*** Dataset records ***

theorem Point.waitSkew_settings (x : Point) (t : Tick) : (x.waitSkew t).point.settings = x.settings := by
  unfold Point.waitSkew; split <;> rfl

theorem Point.enterSkew_settings (x : Point) (t : Tick) : (x.enterSkew t).point.settings = x.settings := by
  unfold Point.enterSkew
  dsimp only
  split <;> exact Point.waitSkew_settings _ t

theorem Point.changeA_settings (x : Point) (t : Tick) : (x.changeA t).point.settings = x.settings := by
  unfold Point.changeA; split <;> rfl

theorem Point.changeB_settings (x : Point) (t : Tick) : (x.changeB t).point.settings = x.settings := by
  unfold Point.changeB; split <;> rfl

theorem Point.evaluate_settings (x : Point) (a b : Bool) (t : Tick) : (x.evaluate a b t).point.settings = x.settings := by
  unfold Point.evaluate
  split
  · exact x.waitSkew_settings t
  · split
    · rfl
    · exact x.changeA_settings t
    · exact x.changeB_settings t
    · exact x.enterSkew_settings t

theorem Point.quietUpdate_settings (x : Point) (n : Time) : (x.quietUpdate n).settings = x.settings := by
  unfold Point.quietUpdate; split <;> (try split) <;> rfl

theorem Point.expire_settings (x : Point) : x.expire.settings = x.settings := by
  unfold Point.expire; dsimp only; split <;> split <;> rfl

theorem setPoint_only' (s : State) (p : Fin 12) (y : Point) (h : y.settings = s.points[p].settings) :
    Only [.points] s (s.setPoint p fun _ => y) := by
  intro b hb
  cases b <;> simp_all [Same, State.configuration]
  exact remake_upd _ _ _ _ (by simpa [Point.settings] using h)

theorem pointTick_only (p : Fin 12) (a b e : Bool) (s : State) : Only (.points :: axleBlocks) s (pointTick p a b e s) := by
  have h1 : ∀ y, y.settings = s.points[p].settings →
      Only (.points :: axleBlocks) s (s.setPoint p fun _ => y) := fun y h =>
    (setPoint_only' s p y h).mono (by decide)
  have h2 : ∀ (c : Prop) [Decidable c] (k : FaultKind) (o d : Nat) (t : State),
      Only (.points :: axleBlocks) t (if c then raise k o d t else t) :=
    fun c _ k o d t => Only.ite ((raise_only _ _ _ _).mono (by decide)) (Only.refl _ _)
  unfold pointTick
  dsimp only
  refine Only.trans ?_ ((pointEvent_only _ _ _).mono (by decide))
  refine Only.trans (h1 _ ?_) (h2 _ _ _ _ _)
  rw [Point.quietUpdate_settings, Point.evaluate_settings]
  split
  · exact Point.expire_settings _
  · rfl

theorem headTick_only (p : Fin 12) (a b : Window) (s : State) : Only (.points :: axleBlocks) s (headTick p a b s) := by
  unfold headTick
  dsimp only
  refine Only.trans ?_ (pointTick_only _ _ _ _ _)
  exact (setPoint_only s p (fun x => x.accept a b) fun x => rfl).mono (by decide)

theorem setHeads_only (p : Fin 12) (a b : Bool) (s : State) : Only [.pins] s (setHeads p a b s) := setPins_only _ _

theorem endQuiet_only (p : Fin 12) (s : State) : Only (.points :: .faults :: recordBlocks) s (endQuiet p s) :=
  (setPoint_only s p (fun x => { x with headFault := false, quiet := none }) fun _ => rfl).seq
    (endCondition_only _ _ _) (by decide) (by decide)

/-! ### Report Scheduler -/

theorem fillConfirm_only (k : Byte) (r : Result) (s : State) : Only [.reports] s (fillConfirm k r s) := setReports_only _ _

theorem sigLog_only (src : BitVec 6) (k : Byte) (a : Addressing) (r : Option Result) (p : List Byte) (s : State) :
    Only recordBlocks s (sigLog src k a r p s) := emit_only _ _

/-- What a signaller's command may change. -/
def commandBlocks : List Block := .holds :: axleBlocks

theorem sigExecute_only (k : Byte) (p : List Byte) (s : State) : Only commandBlocks s (sigExecute k p s).2 := by
  have r := fun t => Only.refl commandBlocks t
  unfold sigExecute
  split
  · split; exacts [(statusDue_only s).mono (by decide), r _]
  · split
    · split; exacts [(acknowledge_only _ _ s).mono (by decide), r _]
    · split
      · split; exacts [(restore_only _ _ s).mono (by decide), r _]
      · split
        · split; exacts [(hold_only _ _ s).mono (by decide), r _]
        · split
          · split; exacts [(release_only s).mono (by decide), r _]
          · exact r _

theorem takeCommand_only (src : BitVec 6) (k : Byte) (a : Addressing) (p : List Byte) (s : State) :
    Only commandBlocks s (takeCommand src k a p s) := by
  have l := fun r t => (sigLog_only src k a r p t).mono (bs := commandBlocks) (by decide)
  unfold takeCommand
  split
  · dsimp only
    split
    · exact ((sigExecute_only k p s).trans (l _ _)).trans ((fillConfirm_only _ _ _).mono (by decide))
    · exact (sigExecute_only k p s).trans (l _ _)
  · exact l _ _

theorem freeze_only (c : Content) (s : State) : Only [.faults, .reports] s (freeze c s) := by
  unfold freeze
  split
  · exact (setFaults_only _ _).mono (by decide)
  · split <;> exact (setReports_only _ _).mono (by decide)

theorem writeMarks_only (f : TxFrame) (s : State) : Only [.faults, .reports] s (writeMarks f s) := by
  unfold writeMarks
  split
  · exact (setFaults_only _ _).mono (by decide)
  · split <;> exact (setReports_only _ _).mono (by decide)

theorem notSent_only (s : State) : Only [.faults, .reports] s (notSent s) :=
  (setFaults_only _ _).seq (setReports_only _ _) (by decide) (by decide)

theorem linkUp_only (s : State) : Only [.faults, .reports] s (linkUp s) :=
  ((setFaults_only _ _).seq (statusDue_only _) (by decide) (by decide)).trans ((setReports_only _ _).mono (by decide))

theorem linkGone_only (s : State) : Only [.faults, .reports] s (linkGone s) :=
  (setFaults_only _ _).seq (setReports_only _ _) (by decide) (by decide)

/-! ### Line Controller -/

theorem lowerWaits_only (s : State) : Only [.line] s (lowerWaits s) := setLine_only _ _ rfl rfl

theorem beginWait_only (s : State) : Only [.line] s (beginWait s) :=
  Only.ite (setLine_only s (fun l => { l with
    wait := s.highestContent, waitTest := l.waitTest || s.highestContent.isSome }) rfl rfl) (Only.refl _ _)

theorem lineSettle_only (s : State) : Only [.line] s (lineSettle s) :=
  Only.ite ((lowerWaits_only _).trans (beginWait_only _)) (Only.refl _ _)

theorem react_only (s : State) : Only reactBlocks s (react s) :=
  (takeDemand_only s).seq (lineSettle_only _) (by decide) (by decide)

theorem startFrame_only (s : State) : Only [.line] s (startFrame s) := by
  unfold startFrame
  split
  · exact Only.refl _ _
  · split
    · refine ((setLine_only s (fun l => { l with wait := none }) rfl rfl).trans (lineSettle_only _)).mono (by decide)
    · exact setLine_only s (fun l => { l with wait := none, inFlight := _ }) rfl rfl

theorem startBit_only (c : LineClass) (s : State) : Only [.line, .faults, .reports] s (startBit c s) := by
  unfold startBit
  split
  · exact ((setLine_only s (fun l => { l with inFlight := none }) rfl rfl).trans (lineSettle_only _)).mono (by decide)
  · next k _ =>
      exact (setLine_only s (fun l => { l with inFlight := some { l.frame c k with begun := true } }) rfl rfl).seq
        (freeze_only _ _) (by decide) (by decide)

theorem setRaised_settings (l : LineController) (c : LineClass) (v : Bool) :
    (l.setRaised c v).settings = l.settings ∧ (l.setRaised c v).supervision = l.supervision := by
  cases c <;> exact ⟨rfl, rfl⟩

theorem frameSent_only (s : State) : Only ([.line, .faults] ++ recordBlocks) s (frameSent s) := by
  unfold frameSent
  split
  · exact Only.refl _ _
  · dsimp only
    refine Only.trans ?_ ((lineSettle_only _).mono (by decide))
    refine Only.trans ?_ ((setLine_only _ _ ?_ ?_).mono (by decide))
    · exact ((emit_only _ _).mono (by decide)).trans ((writeMarks_only _ _).mono (by decide))
    · exact (setRaised_settings _ _ _).1
    · exact (setRaised_settings _ _ _).2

*** End of Dataset records ***

How many lines in the entries include "BitVec"? Only the number is wanted.

2